THE TASK.
Retype the data that follows, keeping every character the same.

─── RECORD SET ───

/-- JOURNAL_APPEND (05 R112): a command whose data has all arrived is appended. `fwd` is the forwarding tag of a forwarded one. -/
def execJournalAppend (cntlid qid cid : Nat) (fwd : Option Nat) (facts : GrainFacts) : State → Host.Outcome State Fault Refusal :=
  actIO fun s =>
    match s.host.cmds.find? fun x => x.is cntlid qid cid && x.fwdTag == fwd with
    | some x =>
      if x.phase == .ready then
        if strictFractured s x.nsid then complete x .writeProtected s else appendCmd x facts.olds facts.resident s
      else s
    | none => s

/-! ## Vault pages (05 R116, 12 R311) -/

/-- VAULT_PAGE_TIMER (05 R116): 4 µs after its first record the open page is programmed as it is. -/
def execVaultPageTimer : State → Host.Outcome State Fault Refusal :=
  act fun s => match s.wr.pages.find? (!·.sent) with
  | some p =>
    let s := s.reach (p.since + 4 * us)
    { s with wr := { s.wr with pages := updateIf (!·.sent) (fun p => { p with sent := true }) s.wr.pages } }
  | none => s

/-- A record's pages have all left the list. -/
def vaultedAll (s : State) (j : Nat) : Bool := !(s.wr.pages.any fun p => p.records.any (·.1 == j))

/-- VAULT_PAGE_PROGRAMMED (05 R116, R115): one copy of the oldest page sent is programmed; with both, its records that end in it are vaulted and enter the stream area. -/
def execVaultPageProgrammed : State → Host.Outcome State Fault Refusal :=
  act fun s => match s.wr.pages with
  | p :: t =>
    if !p.sent then s
    else if p.copies == 0 then { s with wr := { s.wr with pages := { p with copies := 1 } :: t } }
    else
      let s := { s with wr := { s.wr with pages := t } }
      let done := p.records.filterMap fun r => if r.2 && vaultedAll s r.1 then some r.1 else none
      let recs := (s.wr.ring.filter fun e => done.contains e.rec_.jseq).map RingEntry.rec_
      let s := { s with wr := { s.wr with ring := updateIf (fun e => done.contains e.rec_.jseq) (fun e => { e with vaulted := 2 }) s.wr.ring },
                        hup := { s.hup with stream := s.hup.stream ++ recs } }
      postWrites s
  | [] => s

/-! ## From fingerprint to packing (05 R121 to R136) -/

/-- A Tx on a state only. -/
def Tx.mapS (t : Tx) (f : State → State) : Tx := { t with s := f t.s }

/-- The stored length of a grain (05 R129, R130): the padded frame when it is at most 3,840 bytes, else 4,096 raw. -/
def storedForm (s : State) (n : Namespace) (bytes : List Byte) : Nat × Bool :=
  if hasStage s n.profile 5 then
    let len := max 16 ((Config.zstdLen n.level n.dict bytes + 15) / 16 * 16)
    if len ≤ 3840 then (len, true) else (4096, false)
  else (4096, false)

/-- Histogram and guard state of a namespace. -/
def guardOf (s : State) (nsid : Nat) : GuardStats :=
  (s.wr.stats.find? (·.nsid == nsid)).getD
    { nsid := nsid, window := [], baseline := List.replicate 16 0, hits := [], score := 0, latched := false, lastSnap := none, unscanned := 0 }

/-- Store it. -/
def putGuard (g : GuardStats) (s : State) : State := { s with wr := { s.wr with stats := putBy GuardStats.nsid g s.wr.stats } }

/-- Count a newly stored grain in its bin of the current second (05 R140). -/
def countStored (nsid len : Nat) (s : State) : State :=
  let g := guardOf s nsid
  let now := (g.window.head?).getD (List.replicate 16 0)
  let bin := (len - 1) / 256
  putGuard { g with window := (now.set bin ((now[bin]?).getD 0 + 1)) :: g.window.tail } s

/-- The pattern ends at a byte position (15 R375). -/
def patternEnds (p : Pattern) (bytes : List Byte) (pos : Nat) : Bool :=
  p.bytes.length ≤ pos + 1 && 0 < p.bytes.length &&
  ((List.range p.bytes.length).all fun i =>
    match p.bytes[i]?, bytes[pos + 1 + i - p.bytes.length]? with
    | some set, some b => set.toNat.testBit b.toNat
    | _, _ => false)

/-- Hits of a pattern in a byte string. -/
def patternHits (p : Pattern) (bytes : List Byte) : Nat := ((List.range bytes.length).filter (patternEnds p bytes)).length

/-- The pattern indexes of a group. -/
def groupPatterns (img : PatImage) (g : Nat) : List Nat :=
  match img.groups[g]? with
  | some (a, c) => List.range' a c
  | none => []

/-- The inline scan of a grain (15 R376): its guard group's hits are counted for the namespace and chip-wide, or the grain passes unscanned. -/
def inlineScan (n : Namespace) (bytes : List Byte) (unscanned : Bool) (s : State) : State :=
  if !n.guardOn || !s.flag Reg.fPAT_CFG_INLINE_EN then s
  else if unscanned then
    let g := guardOf s n.nsid
    (putGuard { g with unscanned := g.unscanned + 1 } s).bump Reg.fPAT_STATUS_UNSCANNED
  else match s.bank (s.fld Reg.fPAT_CFG_BANK) with
  | none => s
  | some img =>
    (groupPatterns img n.guard).foldl (fun s i =>
      match img.patterns[i]? with
      | none => s
      | some p =>
        let h := patternHits p bytes
        if h = 0 then s
        else
          let s := s.bump Reg.fPAT_HITS_HITS h i
          let g := guardOf s n.nsid
          putGuard { g with hits := ((g.hits.head?).getD 0 + h) :: g.hits.tail } s) s

/-- What a record waits for more: a PENDING grain (05 R114). -/
def awaitGrain (jseq g : Nat) (s : State) : State :=
  let one := fun (e : RingEntry) => { e with pendingIds := if g ∈ e.pendingIds then e.pendingIds else g :: e.pendingIds }
  { s with wr := { s.wr with ring := updateIf (fun e => e.rec_.jseq == jseq) one s.wr.ring } }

───

SOLUTION FOR THIS EXERCISE.
/-- JOURNAL_APPEND (05 R112): a command whose data has all arrived is appended. `fwd` is the forwarding tag of a forwarded one. -/
def execJournalAppend (cntlid qid cid : Nat) (fwd : Option Nat) (facts : GrainFacts) : State → Host.Outcome State Fault Refusal :=
  actIO fun s =>
    match s.host.cmds.find? fun x => x.is cntlid qid cid && x.fwdTag == fwd with
    | some x =>
      if x.phase == .ready then
        if strictFractured s x.nsid then complete x .writeProtected s else appendCmd x facts.olds facts.resident s
      else s
    | none => s

/-! ## Vault pages (05 R116, 12 R311) -/

/-- VAULT_PAGE_TIMER (05 R116): 4 µs after its first record the open page is programmed as it is. -/
def execVaultPageTimer : State → Host.Outcome State Fault Refusal :=
  act fun s => match s.wr.pages.find? (!·.sent) with
  | some p =>
    let s := s.reach (p.since + 4 * us)
    { s with wr := { s.wr with pages := updateIf (!·.sent) (fun p => { p with sent := true }) s.wr.pages } }
  | none => s

/-- A record's pages have all left the list. -/
def vaultedAll (s : State) (j : Nat) : Bool := !(s.wr.pages.any fun p => p.records.any (·.1 == j))

/-- VAULT_PAGE_PROGRAMMED (05 R116, R115): one copy of the oldest page sent is programmed; with both, its records that end in it are vaulted and enter the stream area. -/
def execVaultPageProgrammed : State → Host.Outcome State Fault Refusal :=
  act fun s => match s.wr.pages with
  | p :: t =>
    if !p.sent then s
    else if p.copies == 0 then { s with wr := { s.wr with pages := { p with copies := 1 } :: t } }
    else
      let s := { s with wr := { s.wr with pages := t } }
      let done := p.records.filterMap fun r => if r.2 && vaultedAll s r.1 then some r.1 else none
      let recs := (s.wr.ring.filter fun e => done.contains e.rec_.jseq).map RingEntry.rec_
      let s := { s with wr := { s.wr with ring := updateIf (fun e => done.contains e.rec_.jseq) (fun e => { e with vaulted := 2 }) s.wr.ring },
                        hup := { s.hup with stream := s.hup.stream ++ recs } }
      postWrites s
  | [] => s

/-! ## From fingerprint to packing (05 R121 to R136) -/

/-- A Tx on a state only. -/
def Tx.mapS (t : Tx) (f : State → State) : Tx := { t with s := f t.s }

/-- The stored length of a grain (05 R129, R130): the padded frame when it is at most 3,840 bytes, else 4,096 raw. -/
def storedForm (s : State) (n : Namespace) (bytes : List Byte) : Nat × Bool :=
  if hasStage s n.profile 5 then
    let len := max 16 ((Config.zstdLen n.level n.dict bytes + 15) / 16 * 16)
    if len ≤ 3840 then (len, true) else (4096, false)
  else (4096, false)

/-- Histogram and guard state of a namespace. -/
def guardOf (s : State) (nsid : Nat) : GuardStats :=
  (s.wr.stats.find? (·.nsid == nsid)).getD
    { nsid := nsid, window := [], baseline := List.replicate 16 0, hits := [], score := 0, latched := false, lastSnap := none, unscanned := 0 }

/-- Store it. -/
def putGuard (g : GuardStats) (s : State) : State := { s with wr := { s.wr with stats := putBy GuardStats.nsid g s.wr.stats } }

/-- Count a newly stored grain in its bin of the current second (05 R140). -/
def countStored (nsid len : Nat) (s : State) : State :=
  let g := guardOf s nsid
  let now := (g.window.head?).getD (List.replicate 16 0)
  let bin := (len - 1) / 256
  putGuard { g with window := (now.set bin ((now[bin]?).getD 0 + 1)) :: g.window.tail } s

/-- The pattern ends at a byte position (15 R375). -/
def patternEnds (p : Pattern) (bytes : List Byte) (pos : Nat) : Bool :=
  p.bytes.length ≤ pos + 1 && 0 < p.bytes.length &&
  ((List.range p.bytes.length).all fun i =>
    match p.bytes[i]?, bytes[pos + 1 + i - p.bytes.length]? with
    | some set, some b => set.toNat.testBit b.toNat
    | _, _ => false)

/-- Hits of a pattern in a byte string. -/
def patternHits (p : Pattern) (bytes : List Byte) : Nat := ((List.range bytes.length).filter (patternEnds p bytes)).length

/-- The pattern indexes of a group. -/
def groupPatterns (img : PatImage) (g : Nat) : List Nat :=
  match img.groups[g]? with
  | some (a, c) => List.range' a c
  | none => []

/-- The inline scan of a grain (15 R376): its guard group's hits are counted for the namespace and chip-wide, or the grain passes unscanned. -/
def inlineScan (n : Namespace) (bytes : List Byte) (unscanned : Bool) (s : State) : State :=
  if !n.guardOn || !s.flag Reg.fPAT_CFG_INLINE_EN then s
  else if unscanned then
    let g := guardOf s n.nsid
    (putGuard { g with unscanned := g.unscanned + 1 } s).bump Reg.fPAT_STATUS_UNSCANNED
  else match s.bank (s.fld Reg.fPAT_CFG_BANK) with
  | none => s
  | some img =>
    (groupPatterns img n.guard).foldl (fun s i =>
      match img.patterns[i]? with
      | none => s
      | some p =>
        let h := patternHits p bytes
        if h = 0 then s
        else
          let s := s.bump Reg.fPAT_HITS_HITS h i
          let g := guardOf s n.nsid
          putGuard { g with hits := ((g.hits.head?).getD 0 + h) :: g.hits.tail } s) s

/-- What a record waits for more: a PENDING grain (05 R114). -/
def awaitGrain (jseq g : Nat) (s : State) : State :=
  let one := fun (e : RingEntry) => { e with pendingIds := if g ∈ e.pendingIds then e.pendingIds else g :: e.pendingIds }
  { s with wr := { s.wr with ring := updateIf (fun e => e.rec_.jseq == jseq) one s.wr.ring } }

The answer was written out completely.